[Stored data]
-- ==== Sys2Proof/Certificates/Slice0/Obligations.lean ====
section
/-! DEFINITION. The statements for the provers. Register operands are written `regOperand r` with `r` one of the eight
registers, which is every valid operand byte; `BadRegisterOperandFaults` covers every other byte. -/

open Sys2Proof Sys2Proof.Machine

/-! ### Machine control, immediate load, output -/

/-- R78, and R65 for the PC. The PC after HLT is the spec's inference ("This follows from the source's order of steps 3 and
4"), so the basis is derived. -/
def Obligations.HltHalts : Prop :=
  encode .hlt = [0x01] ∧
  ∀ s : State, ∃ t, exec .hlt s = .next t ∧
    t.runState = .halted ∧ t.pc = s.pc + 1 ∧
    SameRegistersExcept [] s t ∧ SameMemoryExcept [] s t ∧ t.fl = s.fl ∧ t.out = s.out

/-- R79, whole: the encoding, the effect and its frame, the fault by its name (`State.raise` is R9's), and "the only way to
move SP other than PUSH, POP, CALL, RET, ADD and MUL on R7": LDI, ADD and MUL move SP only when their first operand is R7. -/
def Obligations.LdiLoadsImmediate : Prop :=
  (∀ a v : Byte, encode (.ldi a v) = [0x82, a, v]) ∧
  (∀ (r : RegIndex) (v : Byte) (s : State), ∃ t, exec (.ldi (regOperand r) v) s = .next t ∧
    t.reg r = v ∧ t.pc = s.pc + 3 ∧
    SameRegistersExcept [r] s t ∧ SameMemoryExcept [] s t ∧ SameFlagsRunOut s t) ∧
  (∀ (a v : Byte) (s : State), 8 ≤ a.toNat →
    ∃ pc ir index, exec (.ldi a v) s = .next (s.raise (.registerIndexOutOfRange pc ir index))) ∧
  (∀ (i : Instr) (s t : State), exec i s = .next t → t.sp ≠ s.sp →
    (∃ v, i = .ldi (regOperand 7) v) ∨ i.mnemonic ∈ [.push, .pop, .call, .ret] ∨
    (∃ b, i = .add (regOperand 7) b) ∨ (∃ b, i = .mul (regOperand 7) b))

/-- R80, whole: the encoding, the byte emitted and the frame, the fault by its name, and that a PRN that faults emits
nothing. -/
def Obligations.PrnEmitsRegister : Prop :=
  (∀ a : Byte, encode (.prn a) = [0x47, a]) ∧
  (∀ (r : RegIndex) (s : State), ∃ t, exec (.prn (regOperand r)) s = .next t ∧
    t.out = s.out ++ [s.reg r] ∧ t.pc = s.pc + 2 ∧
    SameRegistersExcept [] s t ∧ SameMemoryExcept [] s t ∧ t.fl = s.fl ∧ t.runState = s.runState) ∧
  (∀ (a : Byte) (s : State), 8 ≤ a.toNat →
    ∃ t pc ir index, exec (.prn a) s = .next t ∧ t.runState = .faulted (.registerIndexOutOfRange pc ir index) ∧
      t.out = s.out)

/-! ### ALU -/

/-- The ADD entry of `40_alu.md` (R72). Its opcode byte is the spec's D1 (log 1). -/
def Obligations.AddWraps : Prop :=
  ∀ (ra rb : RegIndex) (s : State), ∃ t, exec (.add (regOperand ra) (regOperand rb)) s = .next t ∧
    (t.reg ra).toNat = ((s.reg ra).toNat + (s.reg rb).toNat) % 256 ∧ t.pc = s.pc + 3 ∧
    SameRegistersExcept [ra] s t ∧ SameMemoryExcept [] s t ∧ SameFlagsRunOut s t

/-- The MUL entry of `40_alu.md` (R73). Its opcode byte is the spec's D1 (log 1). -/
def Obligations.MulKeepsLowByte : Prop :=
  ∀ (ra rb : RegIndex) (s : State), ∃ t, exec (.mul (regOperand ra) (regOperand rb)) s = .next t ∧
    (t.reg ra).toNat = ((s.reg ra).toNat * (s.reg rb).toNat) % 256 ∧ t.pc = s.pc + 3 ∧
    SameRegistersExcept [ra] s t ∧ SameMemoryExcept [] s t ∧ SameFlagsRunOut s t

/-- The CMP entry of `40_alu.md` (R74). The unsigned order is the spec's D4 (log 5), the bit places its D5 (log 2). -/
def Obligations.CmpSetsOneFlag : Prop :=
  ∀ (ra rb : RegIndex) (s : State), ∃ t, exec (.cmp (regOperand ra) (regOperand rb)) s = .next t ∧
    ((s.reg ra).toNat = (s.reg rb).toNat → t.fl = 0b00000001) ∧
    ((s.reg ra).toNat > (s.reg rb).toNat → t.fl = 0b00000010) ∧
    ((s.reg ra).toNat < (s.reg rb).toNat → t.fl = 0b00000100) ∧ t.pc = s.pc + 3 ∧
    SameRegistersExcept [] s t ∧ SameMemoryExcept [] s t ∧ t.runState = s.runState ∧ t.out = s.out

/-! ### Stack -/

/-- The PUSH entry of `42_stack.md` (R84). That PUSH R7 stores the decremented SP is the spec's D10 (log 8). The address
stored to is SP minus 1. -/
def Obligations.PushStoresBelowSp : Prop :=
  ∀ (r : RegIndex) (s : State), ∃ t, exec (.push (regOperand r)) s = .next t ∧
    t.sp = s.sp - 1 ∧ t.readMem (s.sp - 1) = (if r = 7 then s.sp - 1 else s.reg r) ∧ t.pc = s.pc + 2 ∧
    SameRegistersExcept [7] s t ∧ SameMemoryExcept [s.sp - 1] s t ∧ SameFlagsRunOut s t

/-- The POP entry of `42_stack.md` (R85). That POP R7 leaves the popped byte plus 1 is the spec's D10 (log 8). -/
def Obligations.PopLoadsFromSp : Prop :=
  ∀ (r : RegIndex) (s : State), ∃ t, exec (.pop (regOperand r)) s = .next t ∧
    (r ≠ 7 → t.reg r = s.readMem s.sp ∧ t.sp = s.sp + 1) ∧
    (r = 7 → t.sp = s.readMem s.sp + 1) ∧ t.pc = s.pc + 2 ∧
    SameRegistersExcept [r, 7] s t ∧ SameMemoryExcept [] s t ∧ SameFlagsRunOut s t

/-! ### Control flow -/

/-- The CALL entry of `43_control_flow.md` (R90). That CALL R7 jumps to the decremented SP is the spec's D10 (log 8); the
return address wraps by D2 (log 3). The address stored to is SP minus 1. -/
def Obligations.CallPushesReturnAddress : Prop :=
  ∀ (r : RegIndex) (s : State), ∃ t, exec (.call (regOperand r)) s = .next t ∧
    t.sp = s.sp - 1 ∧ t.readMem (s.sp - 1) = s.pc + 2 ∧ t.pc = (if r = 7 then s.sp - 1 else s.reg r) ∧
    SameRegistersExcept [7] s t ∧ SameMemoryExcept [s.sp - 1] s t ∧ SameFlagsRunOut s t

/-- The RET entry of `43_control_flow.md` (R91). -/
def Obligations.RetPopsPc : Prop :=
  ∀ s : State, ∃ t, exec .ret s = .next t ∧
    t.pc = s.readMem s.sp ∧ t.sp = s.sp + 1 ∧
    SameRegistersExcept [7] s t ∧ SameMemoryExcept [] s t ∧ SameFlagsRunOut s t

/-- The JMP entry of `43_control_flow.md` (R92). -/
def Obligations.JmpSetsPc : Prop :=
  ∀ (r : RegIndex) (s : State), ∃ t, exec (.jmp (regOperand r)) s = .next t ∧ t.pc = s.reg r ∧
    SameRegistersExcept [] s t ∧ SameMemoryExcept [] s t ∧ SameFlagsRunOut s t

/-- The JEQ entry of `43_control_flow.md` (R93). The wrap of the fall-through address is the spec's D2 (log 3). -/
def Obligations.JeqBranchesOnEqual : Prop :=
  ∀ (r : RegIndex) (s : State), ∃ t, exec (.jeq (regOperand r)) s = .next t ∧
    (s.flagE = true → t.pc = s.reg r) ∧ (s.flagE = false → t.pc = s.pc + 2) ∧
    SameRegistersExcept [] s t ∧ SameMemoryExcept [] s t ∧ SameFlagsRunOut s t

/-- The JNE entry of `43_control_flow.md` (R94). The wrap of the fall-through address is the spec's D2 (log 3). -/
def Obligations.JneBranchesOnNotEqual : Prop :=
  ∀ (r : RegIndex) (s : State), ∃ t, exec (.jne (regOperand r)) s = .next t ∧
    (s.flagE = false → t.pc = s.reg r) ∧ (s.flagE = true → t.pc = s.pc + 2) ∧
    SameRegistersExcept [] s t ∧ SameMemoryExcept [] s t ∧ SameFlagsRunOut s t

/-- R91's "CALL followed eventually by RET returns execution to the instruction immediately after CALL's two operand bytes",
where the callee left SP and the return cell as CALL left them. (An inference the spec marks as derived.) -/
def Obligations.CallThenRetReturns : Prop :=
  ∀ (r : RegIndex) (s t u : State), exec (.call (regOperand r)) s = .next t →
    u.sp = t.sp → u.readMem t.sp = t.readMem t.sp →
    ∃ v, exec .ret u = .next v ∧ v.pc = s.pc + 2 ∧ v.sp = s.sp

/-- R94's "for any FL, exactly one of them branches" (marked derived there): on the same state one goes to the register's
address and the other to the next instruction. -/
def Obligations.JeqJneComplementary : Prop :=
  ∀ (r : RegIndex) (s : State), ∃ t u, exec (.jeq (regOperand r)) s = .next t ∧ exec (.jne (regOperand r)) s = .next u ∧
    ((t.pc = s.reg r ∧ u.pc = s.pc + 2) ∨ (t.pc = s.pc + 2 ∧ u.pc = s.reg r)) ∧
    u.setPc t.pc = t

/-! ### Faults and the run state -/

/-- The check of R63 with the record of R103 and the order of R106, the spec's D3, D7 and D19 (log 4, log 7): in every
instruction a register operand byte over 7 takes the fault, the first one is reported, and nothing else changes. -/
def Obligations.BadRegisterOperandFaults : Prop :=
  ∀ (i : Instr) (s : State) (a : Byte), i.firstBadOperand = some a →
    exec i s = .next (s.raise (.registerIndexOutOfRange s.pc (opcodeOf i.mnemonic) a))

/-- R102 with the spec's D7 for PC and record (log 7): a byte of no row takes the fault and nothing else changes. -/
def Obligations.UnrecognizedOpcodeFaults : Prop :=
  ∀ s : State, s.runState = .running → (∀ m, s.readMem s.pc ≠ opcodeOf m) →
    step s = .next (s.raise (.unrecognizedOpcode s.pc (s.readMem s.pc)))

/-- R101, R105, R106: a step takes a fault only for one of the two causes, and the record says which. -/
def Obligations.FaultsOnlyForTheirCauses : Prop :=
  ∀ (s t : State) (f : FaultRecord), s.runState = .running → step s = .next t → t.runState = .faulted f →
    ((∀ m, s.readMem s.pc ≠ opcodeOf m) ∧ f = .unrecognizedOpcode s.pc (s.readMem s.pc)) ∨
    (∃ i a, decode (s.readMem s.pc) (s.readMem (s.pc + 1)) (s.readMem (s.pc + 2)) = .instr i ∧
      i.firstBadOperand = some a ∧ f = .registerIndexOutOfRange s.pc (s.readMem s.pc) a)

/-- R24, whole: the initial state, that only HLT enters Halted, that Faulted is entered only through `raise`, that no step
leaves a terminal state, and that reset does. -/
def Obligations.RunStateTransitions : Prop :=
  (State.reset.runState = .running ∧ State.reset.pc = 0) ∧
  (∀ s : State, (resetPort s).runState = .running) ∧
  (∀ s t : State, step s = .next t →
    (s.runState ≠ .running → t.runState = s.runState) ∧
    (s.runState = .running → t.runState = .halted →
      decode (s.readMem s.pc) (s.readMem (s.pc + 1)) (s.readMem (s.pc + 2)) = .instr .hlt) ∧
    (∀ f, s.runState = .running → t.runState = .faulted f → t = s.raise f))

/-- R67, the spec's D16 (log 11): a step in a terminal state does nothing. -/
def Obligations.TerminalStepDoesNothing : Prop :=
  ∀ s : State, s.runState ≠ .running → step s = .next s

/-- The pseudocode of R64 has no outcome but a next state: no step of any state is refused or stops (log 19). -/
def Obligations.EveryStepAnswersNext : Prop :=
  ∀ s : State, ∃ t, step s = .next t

- Problem details: Print exactly the lines above, between the one holding "(s.flagE = true → t.pc = s.reg" and the one holding "v.sp = s.sp", inclusive, and nothing besides.

- Answer for the task:
    (s.flagE = true → t.pc = s.reg r) ∧ (s.flagE = false → t.pc = s.pc + 2) ∧
    SameRegistersExcept [] s t ∧ SameMemoryExcept [] s t ∧ SameFlagsRunOut s t

/-- The JNE entry of `43_control_flow.md` (R94). The wrap of the fall-through address is the spec's D2 (log 3). -/
def Obligations.JneBranchesOnNotEqual : Prop :=
  ∀ (r : RegIndex) (s : State), ∃ t, exec (.jne (regOperand r)) s = .next t ∧
    (s.flagE = false → t.pc = s.reg r) ∧ (s.flagE = true → t.pc = s.pc + 2) ∧
    SameRegistersExcept [] s t ∧ SameMemoryExcept [] s t ∧ SameFlagsRunOut s t

/-- R91's "CALL followed eventually by RET returns execution to the instruction immediately after CALL's two operand bytes",
where the callee left SP and the return cell as CALL left them. (An inference the spec marks as derived.) -/
def Obligations.CallThenRetReturns : Prop :=
  ∀ (r : RegIndex) (s t u : State), exec (.call (regOperand r)) s = .next t →
    u.sp = t.sp → u.readMem t.sp = t.readMem t.sp →
    ∃ v, exec .ret u = .next v ∧ v.pc = s.pc + 2 ∧ v.sp = s.sp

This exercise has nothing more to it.